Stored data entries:
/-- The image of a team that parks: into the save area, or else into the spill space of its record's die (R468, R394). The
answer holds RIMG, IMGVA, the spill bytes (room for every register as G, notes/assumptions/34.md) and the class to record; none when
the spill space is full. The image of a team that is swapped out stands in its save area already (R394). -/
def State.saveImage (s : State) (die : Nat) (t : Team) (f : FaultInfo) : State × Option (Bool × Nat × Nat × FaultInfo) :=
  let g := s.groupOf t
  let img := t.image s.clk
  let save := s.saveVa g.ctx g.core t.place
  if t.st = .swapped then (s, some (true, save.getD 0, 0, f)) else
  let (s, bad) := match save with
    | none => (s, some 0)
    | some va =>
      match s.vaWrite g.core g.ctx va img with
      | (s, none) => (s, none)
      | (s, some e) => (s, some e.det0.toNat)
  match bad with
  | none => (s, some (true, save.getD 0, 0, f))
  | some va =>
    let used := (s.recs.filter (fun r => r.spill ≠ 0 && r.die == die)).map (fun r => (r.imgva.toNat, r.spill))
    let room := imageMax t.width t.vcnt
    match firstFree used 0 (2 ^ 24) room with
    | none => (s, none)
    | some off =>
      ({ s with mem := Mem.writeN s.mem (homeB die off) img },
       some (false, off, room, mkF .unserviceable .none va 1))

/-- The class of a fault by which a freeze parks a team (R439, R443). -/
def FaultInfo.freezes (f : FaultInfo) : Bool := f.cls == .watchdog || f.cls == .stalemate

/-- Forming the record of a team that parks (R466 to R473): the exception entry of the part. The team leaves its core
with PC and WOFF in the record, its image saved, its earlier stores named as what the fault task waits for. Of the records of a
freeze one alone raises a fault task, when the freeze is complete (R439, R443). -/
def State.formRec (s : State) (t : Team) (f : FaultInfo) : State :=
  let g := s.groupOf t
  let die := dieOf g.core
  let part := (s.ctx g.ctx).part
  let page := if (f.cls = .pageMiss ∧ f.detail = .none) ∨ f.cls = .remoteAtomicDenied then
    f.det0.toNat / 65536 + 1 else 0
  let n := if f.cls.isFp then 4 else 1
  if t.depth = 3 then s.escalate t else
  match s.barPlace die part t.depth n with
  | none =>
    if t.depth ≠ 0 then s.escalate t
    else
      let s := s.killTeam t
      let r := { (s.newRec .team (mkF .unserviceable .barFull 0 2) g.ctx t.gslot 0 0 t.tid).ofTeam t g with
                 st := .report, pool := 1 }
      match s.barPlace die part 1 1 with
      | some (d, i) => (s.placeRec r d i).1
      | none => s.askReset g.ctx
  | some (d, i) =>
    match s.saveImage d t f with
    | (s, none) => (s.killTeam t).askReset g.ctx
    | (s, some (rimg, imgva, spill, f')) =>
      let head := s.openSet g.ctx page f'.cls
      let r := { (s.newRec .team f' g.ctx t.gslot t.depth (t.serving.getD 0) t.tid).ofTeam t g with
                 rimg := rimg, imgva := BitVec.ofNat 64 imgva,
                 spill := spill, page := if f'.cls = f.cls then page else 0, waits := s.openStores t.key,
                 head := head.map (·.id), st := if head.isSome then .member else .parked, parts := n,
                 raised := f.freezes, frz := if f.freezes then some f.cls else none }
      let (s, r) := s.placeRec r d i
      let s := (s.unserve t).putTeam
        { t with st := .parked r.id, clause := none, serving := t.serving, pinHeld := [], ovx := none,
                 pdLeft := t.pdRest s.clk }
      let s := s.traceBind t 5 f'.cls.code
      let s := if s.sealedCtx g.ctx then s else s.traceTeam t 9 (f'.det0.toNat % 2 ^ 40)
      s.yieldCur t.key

### Task description
Would you give the entries back word for word?

### Solution below
/-- The image of a team that parks: into the save area, or else into the spill space of its record's die (R468, R394). The
answer holds RIMG, IMGVA, the spill bytes (room for every register as G, notes/assumptions/34.md) and the class to record; none when
the spill space is full. The image of a team that is swapped out stands in its save area already (R394). -/
def State.saveImage (s : State) (die : Nat) (t : Team) (f : FaultInfo) : State × Option (Bool × Nat × Nat × FaultInfo) :=
  let g := s.groupOf t
  let img := t.image s.clk
  let save := s.saveVa g.ctx g.core t.place
  if t.st = .swapped then (s, some (true, save.getD 0, 0, f)) else
  let (s, bad) := match save with
    | none => (s, some 0)
    | some va =>
      match s.vaWrite g.core g.ctx va img with
      | (s, none) => (s, none)
      | (s, some e) => (s, some e.det0.toNat)
  match bad with
  | none => (s, some (true, save.getD 0, 0, f))
  | some va =>
    let used := (s.recs.filter (fun r => r.spill ≠ 0 && r.die == die)).map (fun r => (r.imgva.toNat, r.spill))
    let room := imageMax t.width t.vcnt
    match firstFree used 0 (2 ^ 24) room with
    | none => (s, none)
    | some off =>
      ({ s with mem := Mem.writeN s.mem (homeB die off) img },
       some (false, off, room, mkF .unserviceable .none va 1))

/-- The class of a fault by which a freeze parks a team (R439, R443). -/
def FaultInfo.freezes (f : FaultInfo) : Bool := f.cls == .watchdog || f.cls == .stalemate

/-- Forming the record of a team that parks (R466 to R473): the exception entry of the part. The team leaves its core
with PC and WOFF in the record, its image saved, its earlier stores named as what the fault task waits for. Of the records of a
freeze one alone raises a fault task, when the freeze is complete (R439, R443). -/
def State.formRec (s : State) (t : Team) (f : FaultInfo) : State :=
  let g := s.groupOf t
  let die := dieOf g.core
  let part := (s.ctx g.ctx).part
  let page := if (f.cls = .pageMiss ∧ f.detail = .none) ∨ f.cls = .remoteAtomicDenied then
    f.det0.toNat / 65536 + 1 else 0
  let n := if f.cls.isFp then 4 else 1
  if t.depth = 3 then s.escalate t else
  match s.barPlace die part t.depth n with
  | none =>
    if t.depth ≠ 0 then s.escalate t
    else
      let s := s.killTeam t
      let r := { (s.newRec .team (mkF .unserviceable .barFull 0 2) g.ctx t.gslot 0 0 t.tid).ofTeam t g with
                 st := .report, pool := 1 }
      match s.barPlace die part 1 1 with
      | some (d, i) => (s.placeRec r d i).1
      | none => s.askReset g.ctx
  | some (d, i) =>
    match s.saveImage d t f with
    | (s, none) => (s.killTeam t).askReset g.ctx
    | (s, some (rimg, imgva, spill, f')) =>
      let head := s.openSet g.ctx page f'.cls
      let r := { (s.newRec .team f' g.ctx t.gslot t.depth (t.serving.getD 0) t.tid).ofTeam t g with
                 rimg := rimg, imgva := BitVec.ofNat 64 imgva,
                 spill := spill, page := if f'.cls = f.cls then page else 0, waits := s.openStores t.key,
                 head := head.map (·.id), st := if head.isSome then .member else .parked, parts := n,
                 raised := f.freezes, frz := if f.freezes then some f.cls else none }
      let (s, r) := s.placeRec r d i
      let s := (s.unserve t).putTeam
        { t with st := .parked r.id, clause := none, serving := t.serving, pinHeld := [], ovx := none,
                 pdLeft := t.pdRest s.clk }
      let s := s.traceBind t 5 f'.cls.code
      let s := if s.sealedCtx g.ctx then s else s.traceTeam t 9 (f'.det0.toNat % 2 ^ 40)
      s.yieldCur t.key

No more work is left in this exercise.